-- ==== Sys2Proof/Tests/Slice0.lean ====
section
/-!
SUPPORT. Tests: ill-formed commands that WellFormed refuses, one step of some commands on small states with results
taken from the rules, and states that meet the hypotheses of the statements.
-/
set_option Elab.async false

namespace Sys2Proof.Tests
open Sys2Proof Sys2Proof.Machine

/-! ### Ill-formed commands are refused by WellFormed (one for each check) -/

/-- A microword with every field 0. -/
def plainMicro : Micro :=
  { cond := 0, wait := 0, commit := false, stencil := false, launch := false, next := 0, dst := 0, srca := 0, srcb := 0,
    imm := 0 }

/-- An envelope of n beats with payload p. -/
def plainRx (typ : BitVec 4) (n : BitVec 10) (p : Nat) : Rx :=
  { env := { typ := typ, len := n, unit := 0, epoch := 0, pm := 0, frank := 0, payload := p }, laneFault := false }

/-- R36: a tick period is 19231 ps to 20833 ps. -/
theorem test_wf_period_low : (Instr.tickClockRelease 19230).wf = false ∧ (Instr.tickClockRelease 19231).wf = true := by
  decide
theorem test_wf_period_high : (Instr.clockRestart 20834).wf = false ∧ (Instr.clockRestart 20833).wf = true := by decide

/-- Table 13-2: OP 2 is WRITE, OP 3 a launched WRITE, the others read. -/
theorem test_wf_op : (Instr.slowctlRead ⟨false, false, 2 * 2 ^ 156⟩).wf = false ∧
    (Instr.slowctlWrite ⟨false, false, 3 * 2 ^ 156⟩).wf = false ∧
    (Instr.slowctlLaunchedWrite ⟨false, false, 2 * 2 ^ 156⟩).wf = false ∧
    (Instr.slowctlLaunchedWrite ⟨false, false, 3 * 2 ^ 156⟩).wf = true := by decide +kernel

/-- R371: TIM has no window. -/
theorem test_wf_window : (Instr.winDataAccess .slow .tim none).wf = false ∧
    (Instr.winDataAccess .slow .evt none).wf = true := by decide

/-- R311: a repeat has at least one pair. -/
theorem test_wf_repeat : (Instr.rdn 0 0).wf = false ∧ (Instr.wrn 0 []).wf = false ∧ (Instr.rdn 0 1).wf = true := by
  decide

/-- Table 14-1: 0x10 is RD_LO, 0x14 is undefined. -/
theorem test_wf_code : (Instr.mgtBadCommand 0x10).wf = false ∧ (Instr.mgtBadCommand 0x14).wf = true := by decide

/-- There are 34 pin units (R103). -/
theorem test_wf_pin : (Instr.nulLoopGainWrite 34 0 ⟨.slow, false⟩).wf = false ∧
    (Instr.nullingRangeChange 34 0 ⟨.slow, false⟩).wf = false ∧
    (Instr.nullingRangeChange 33 0 ⟨.slow, false⟩).wf = true := by decide

/-- Table words that check bits guard (Tables 06-14, 07-12 and 08-11). -/
theorem test_wf_table_words : (Instr.nulMemoryError 0x2000).wf = false ∧ (Instr.nulMemoryError 0x1FFF).wf = true ∧
    (Instr.varMemoryError 0x8140).wf = false ∧ (Instr.varMemoryError 0x813F).wf = true ∧
    (Instr.pigeonholeMemoryError 0x130000).wf = false ∧ (Instr.pigeonholeMemoryError 0x100000).wf = true := by decide

/-- R248: a service routine does not commit and makes no excursion. -/
theorem test_wf_service : (Instr.mwNop .courier true { plainMicro with commit := true }).wf = false ∧
    (Instr.mwEnd .brush true { plainMicro with stencil := true }).wf = false ∧
    (Instr.excursion .brush true plainMicro).wf = false ∧
    (Instr.mwNop .courier false { plainMicro with commit := true }).wf = true := by decide

/-- R267: an envelope has a beat at least, and its payload fits its length. -/
theorem test_wf_envelope : (Instr.heartbeat (plainRx 9 0 0)).wf = false ∧
    (Instr.heartbeat (plainRx 9 1 0x10000)).wf = false ∧ (Instr.heartbeat (plainRx 9 1 0xFFFF)).wf = true := by
  decide +kernel

/-- A lane-sheet has 64 parcels, the cover among them (R297). -/
theorem test_wf_cover : (Instr.peerCover 0 true default []).wf = false := by decide

/-- Table 15-10: host tests are 1 to 6, field tests 0x10 to 0x1A. -/
theorem test_wf_findings : (Instr.hostSelfTest [⟨7, 0, 0⟩]).wf = false ∧ (Instr.fieldSelfTest [⟨0x0F, 0, 0⟩]).wf = false ∧
    (Instr.hostSelfTest [⟨1, 0, 0⟩, ⟨6, 0, 0⟩]).wf = true ∧ (Instr.fieldSelfTest [⟨0x10, 0, 0⟩, ⟨0x1A, 0, 0⟩]).wf = true := by
  decide

/-- R333: KEY 0xC5 is no wrong key. -/
theorem test_wf_key : (Instr.glbCommandBadKey 0xC5000001).wf = false ∧ (Instr.glbCommandBadKey 0x00000001).wf = true := by
  decide

/-- R354: GO is bit 31 of FLT_INJECT. -/
theorem test_wf_go : (Instr.fltInjectGo .bar 0 ⟨.slow, false⟩).wf = false ∧
    (Instr.fltInjectGo .bar 0x80000000 ⟨.slow, false⟩).wf = true := by decide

· · · · · · ·

## EXERCISE
Copy the records above exactly, beginning at the line that contains "theorem test_wf_service : (Instr.mwNop" and stopping after the line that contains "its length. -/".

## ANSWER FOR THIS EXERCISE
theorem test_wf_service : (Instr.mwNop .courier true { plainMicro with commit := true }).wf = false ∧
    (Instr.mwEnd .brush true { plainMicro with stencil := true }).wf = false ∧
    (Instr.excursion .brush true plainMicro).wf = false ∧
    (Instr.mwNop .courier false { plainMicro with commit := true }).wf = true := by decide

/-- R267: an envelope has a beat at least, and its payload fits its length. -/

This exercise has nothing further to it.